Output all of the data verbatim.

(DATASET RECORDS)

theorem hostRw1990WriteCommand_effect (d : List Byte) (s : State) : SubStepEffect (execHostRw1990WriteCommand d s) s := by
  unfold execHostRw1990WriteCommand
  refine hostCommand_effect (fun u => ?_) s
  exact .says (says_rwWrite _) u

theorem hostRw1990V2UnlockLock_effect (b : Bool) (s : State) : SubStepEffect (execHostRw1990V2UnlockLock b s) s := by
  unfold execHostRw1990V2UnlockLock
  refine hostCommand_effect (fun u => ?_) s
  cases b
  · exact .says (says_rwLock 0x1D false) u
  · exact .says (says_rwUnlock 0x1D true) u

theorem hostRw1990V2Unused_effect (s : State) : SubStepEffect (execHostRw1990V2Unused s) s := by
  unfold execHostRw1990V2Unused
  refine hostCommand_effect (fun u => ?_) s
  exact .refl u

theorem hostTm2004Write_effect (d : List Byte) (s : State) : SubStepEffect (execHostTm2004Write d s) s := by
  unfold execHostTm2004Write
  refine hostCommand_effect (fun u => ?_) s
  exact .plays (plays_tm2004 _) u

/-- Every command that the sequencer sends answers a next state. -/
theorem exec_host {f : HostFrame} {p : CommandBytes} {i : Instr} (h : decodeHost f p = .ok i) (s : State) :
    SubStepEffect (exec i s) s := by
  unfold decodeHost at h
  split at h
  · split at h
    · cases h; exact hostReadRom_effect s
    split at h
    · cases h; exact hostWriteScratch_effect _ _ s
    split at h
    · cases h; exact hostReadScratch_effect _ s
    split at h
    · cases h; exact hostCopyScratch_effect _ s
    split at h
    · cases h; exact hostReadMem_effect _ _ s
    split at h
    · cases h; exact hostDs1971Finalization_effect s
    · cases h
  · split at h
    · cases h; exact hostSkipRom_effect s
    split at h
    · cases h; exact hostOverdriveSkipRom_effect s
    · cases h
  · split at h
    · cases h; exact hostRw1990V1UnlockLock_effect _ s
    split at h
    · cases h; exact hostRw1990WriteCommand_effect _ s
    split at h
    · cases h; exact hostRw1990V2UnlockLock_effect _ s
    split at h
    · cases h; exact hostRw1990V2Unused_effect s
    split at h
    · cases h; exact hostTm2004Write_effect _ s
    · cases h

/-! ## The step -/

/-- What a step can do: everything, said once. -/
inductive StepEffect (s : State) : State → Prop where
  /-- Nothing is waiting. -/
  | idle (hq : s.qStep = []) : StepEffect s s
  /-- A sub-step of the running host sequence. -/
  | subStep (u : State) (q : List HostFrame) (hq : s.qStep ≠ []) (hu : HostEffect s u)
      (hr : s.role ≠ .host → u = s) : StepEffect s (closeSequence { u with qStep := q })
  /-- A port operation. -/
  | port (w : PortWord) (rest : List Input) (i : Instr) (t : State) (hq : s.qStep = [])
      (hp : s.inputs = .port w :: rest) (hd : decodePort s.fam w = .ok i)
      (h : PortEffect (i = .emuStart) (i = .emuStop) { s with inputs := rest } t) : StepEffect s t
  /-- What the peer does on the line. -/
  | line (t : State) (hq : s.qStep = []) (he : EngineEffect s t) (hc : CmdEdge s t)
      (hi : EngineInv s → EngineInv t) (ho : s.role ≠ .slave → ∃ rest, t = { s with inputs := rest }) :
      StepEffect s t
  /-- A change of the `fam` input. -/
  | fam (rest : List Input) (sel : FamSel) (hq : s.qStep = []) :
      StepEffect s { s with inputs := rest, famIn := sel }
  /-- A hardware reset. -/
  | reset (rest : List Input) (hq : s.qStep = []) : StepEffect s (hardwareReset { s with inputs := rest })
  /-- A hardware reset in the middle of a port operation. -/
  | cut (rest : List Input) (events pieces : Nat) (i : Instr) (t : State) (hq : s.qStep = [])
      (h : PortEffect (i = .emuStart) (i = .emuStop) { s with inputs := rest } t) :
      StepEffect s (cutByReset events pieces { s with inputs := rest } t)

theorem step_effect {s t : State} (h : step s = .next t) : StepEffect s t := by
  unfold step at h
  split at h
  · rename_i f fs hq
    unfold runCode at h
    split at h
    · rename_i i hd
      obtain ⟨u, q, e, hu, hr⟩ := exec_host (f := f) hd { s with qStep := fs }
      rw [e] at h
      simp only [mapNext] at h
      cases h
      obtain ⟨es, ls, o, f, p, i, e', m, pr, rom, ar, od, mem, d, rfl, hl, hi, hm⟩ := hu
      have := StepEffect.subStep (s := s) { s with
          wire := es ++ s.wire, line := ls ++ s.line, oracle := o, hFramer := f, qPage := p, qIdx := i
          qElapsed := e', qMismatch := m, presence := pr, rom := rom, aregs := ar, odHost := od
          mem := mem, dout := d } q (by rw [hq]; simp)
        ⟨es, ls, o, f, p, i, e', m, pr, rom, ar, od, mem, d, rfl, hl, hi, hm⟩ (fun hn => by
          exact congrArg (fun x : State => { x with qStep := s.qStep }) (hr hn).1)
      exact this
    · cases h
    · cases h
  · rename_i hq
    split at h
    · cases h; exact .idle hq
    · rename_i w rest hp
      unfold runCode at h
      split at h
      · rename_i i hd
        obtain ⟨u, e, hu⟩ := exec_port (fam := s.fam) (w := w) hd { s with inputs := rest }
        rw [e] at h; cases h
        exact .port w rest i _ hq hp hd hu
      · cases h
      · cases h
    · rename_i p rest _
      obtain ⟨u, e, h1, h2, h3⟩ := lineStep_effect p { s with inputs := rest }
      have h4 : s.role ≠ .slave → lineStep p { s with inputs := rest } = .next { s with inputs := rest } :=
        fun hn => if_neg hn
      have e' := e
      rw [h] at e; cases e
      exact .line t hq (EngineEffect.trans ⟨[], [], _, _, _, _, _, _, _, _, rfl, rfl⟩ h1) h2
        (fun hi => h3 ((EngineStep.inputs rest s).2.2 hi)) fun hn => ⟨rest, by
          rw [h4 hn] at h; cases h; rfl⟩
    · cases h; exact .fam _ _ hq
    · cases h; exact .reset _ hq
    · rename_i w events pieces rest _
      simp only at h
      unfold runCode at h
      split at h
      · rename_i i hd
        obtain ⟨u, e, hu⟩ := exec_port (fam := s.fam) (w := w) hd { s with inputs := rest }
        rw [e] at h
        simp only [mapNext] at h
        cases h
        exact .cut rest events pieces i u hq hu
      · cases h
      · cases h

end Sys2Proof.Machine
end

(End DATASET RECORDS)

ANSWER SPACE:
theorem hostRw1990WriteCommand_effect (d : List Byte) (s : State) : SubStepEffect (execHostRw1990WriteCommand d s) s := by
  unfold execHostRw1990WriteCommand
  refine hostCommand_effect (fun u => ?_) s
  exact .says (says_rwWrite _) u

theorem hostRw1990V2UnlockLock_effect (b : Bool) (s : State) : SubStepEffect (execHostRw1990V2UnlockLock b s) s := by
  unfold execHostRw1990V2UnlockLock
  refine hostCommand_effect (fun u => ?_) s
  cases b
  · exact .says (says_rwLock 0x1D false) u
  · exact .says (says_rwUnlock 0x1D true) u

theorem hostRw1990V2Unused_effect (s : State) : SubStepEffect (execHostRw1990V2Unused s) s := by
  unfold execHostRw1990V2Unused
  refine hostCommand_effect (fun u => ?_) s
  exact .refl u

theorem hostTm2004Write_effect (d : List Byte) (s : State) : SubStepEffect (execHostTm2004Write d s) s := by
  unfold execHostTm2004Write
  refine hostCommand_effect (fun u => ?_) s
  exact .plays (plays_tm2004 _) u

/-- Every command that the sequencer sends answers a next state. -/
theorem exec_host {f : HostFrame} {p : CommandBytes} {i : Instr} (h : decodeHost f p = .ok i) (s : State) :
    SubStepEffect (exec i s) s := by
  unfold decodeHost at h
  split at h
  · split at h
    · cases h; exact hostReadRom_effect s
    split at h
    · cases h; exact hostWriteScratch_effect _ _ s
    split at h
    · cases h; exact hostReadScratch_effect _ s
    split at h
    · cases h; exact hostCopyScratch_effect _ s
    split at h
    · cases h; exact hostReadMem_effect _ _ s
    split at h
    · cases h; exact hostDs1971Finalization_effect s
    · cases h
  · split at h
    · cases h; exact hostSkipRom_effect s
    split at h
    · cases h; exact hostOverdriveSkipRom_effect s
    · cases h
  · split at h
    · cases h; exact hostRw1990V1UnlockLock_effect _ s
    split at h
    · cases h; exact hostRw1990WriteCommand_effect _ s
    split at h
    · cases h; exact hostRw1990V2UnlockLock_effect _ s
    split at h
    · cases h; exact hostRw1990V2Unused_effect s
    split at h
    · cases h; exact hostTm2004Write_effect _ s
    · cases h

/-! ## The step -/

/-- What a step can do: everything, said once. -/
inductive StepEffect (s : State) : State → Prop where
  /-- Nothing is waiting. -/
  | idle (hq : s.qStep = []) : StepEffect s s
  /-- A sub-step of the running host sequence. -/
  | subStep (u : State) (q : List HostFrame) (hq : s.qStep ≠ []) (hu : HostEffect s u)
      (hr : s.role ≠ .host → u = s) : StepEffect s (closeSequence { u with qStep := q })
  /-- A port operation. -/
  | port (w : PortWord) (rest : List Input) (i : Instr) (t : State) (hq : s.qStep = [])
      (hp : s.inputs = .port w :: rest) (hd : decodePort s.fam w = .ok i)
      (h : PortEffect (i = .emuStart) (i = .emuStop) { s with inputs := rest } t) : StepEffect s t
  /-- What the peer does on the line. -/
  | line (t : State) (hq : s.qStep = []) (he : EngineEffect s t) (hc : CmdEdge s t)
      (hi : EngineInv s → EngineInv t) (ho : s.role ≠ .slave → ∃ rest, t = { s with inputs := rest }) :
      StepEffect s t
  /-- A change of the `fam` input. -/
  | fam (rest : List Input) (sel : FamSel) (hq : s.qStep = []) :
      StepEffect s { s with inputs := rest, famIn := sel }
  /-- A hardware reset. -/
  | reset (rest : List Input) (hq : s.qStep = []) : StepEffect s (hardwareReset { s with inputs := rest })
  /-- A hardware reset in the middle of a port operation. -/
  | cut (rest : List Input) (events pieces : Nat) (i : Instr) (t : State) (hq : s.qStep = [])
      (h : PortEffect (i = .emuStart) (i = .emuStop) { s with inputs := rest } t) :
      StepEffect s (cutByReset events pieces { s with inputs := rest } t)

theorem step_effect {s t : State} (h : step s = .next t) : StepEffect s t := by
  unfold step at h
  split at h
  · rename_i f fs hq
    unfold runCode at h
    split at h
    · rename_i i hd
      obtain ⟨u, q, e, hu, hr⟩ := exec_host (f := f) hd { s with qStep := fs }
      rw [e] at h
      simp only [mapNext] at h
      cases h
      obtain ⟨es, ls, o, f, p, i, e', m, pr, rom, ar, od, mem, d, rfl, hl, hi, hm⟩ := hu
      have := StepEffect.subStep (s := s) { s with
          wire := es ++ s.wire, line := ls ++ s.line, oracle := o, hFramer := f, qPage := p, qIdx := i
          qElapsed := e', qMismatch := m, presence := pr, rom := rom, aregs := ar, odHost := od
          mem := mem, dout := d } q (by rw [hq]; simp)
        ⟨es, ls, o, f, p, i, e', m, pr, rom, ar, od, mem, d, rfl, hl, hi, hm⟩ (fun hn => by
          exact congrArg (fun x : State => { x with qStep := s.qStep }) (hr hn).1)
      exact this
    · cases h
    · cases h
  · rename_i hq
    split at h
    · cases h; exact .idle hq
    · rename_i w rest hp
      unfold runCode at h
      split at h
      · rename_i i hd
        obtain ⟨u, e, hu⟩ := exec_port (fam := s.fam) (w := w) hd { s with inputs := rest }
        rw [e] at h; cases h
        exact .port w rest i _ hq hp hd hu
      · cases h
      · cases h
    · rename_i p rest _
      obtain ⟨u, e, h1, h2, h3⟩ := lineStep_effect p { s with inputs := rest }
      have h4 : s.role ≠ .slave → lineStep p { s with inputs := rest } = .next { s with inputs := rest } :=
        fun hn => if_neg hn
      have e' := e
      rw [h] at e; cases e
      exact .line t hq (EngineEffect.trans ⟨[], [], _, _, _, _, _, _, _, _, rfl, rfl⟩ h1) h2
        (fun hi => h3 ((EngineStep.inputs rest s).2.2 hi)) fun hn => ⟨rest, by
          rw [h4 hn] at h; cases h; rfl⟩
    · cases h; exact .fam _ _ hq
    · cases h; exact .reset _ hq
    · rename_i w events pieces rest _
      simp only at h
      unfold runCode at h
      split at h
      · rename_i i hd
        obtain ⟨u, e, hu⟩ := exec_port (fam := s.fam) (w := w) hd { s with inputs := rest }
        rw [e] at h
        simp only [mapNext] at h
        cases h
        exact .cut rest events pieces i u hq hu
      · cases h
      · cases h

end Sys2Proof.Machine
end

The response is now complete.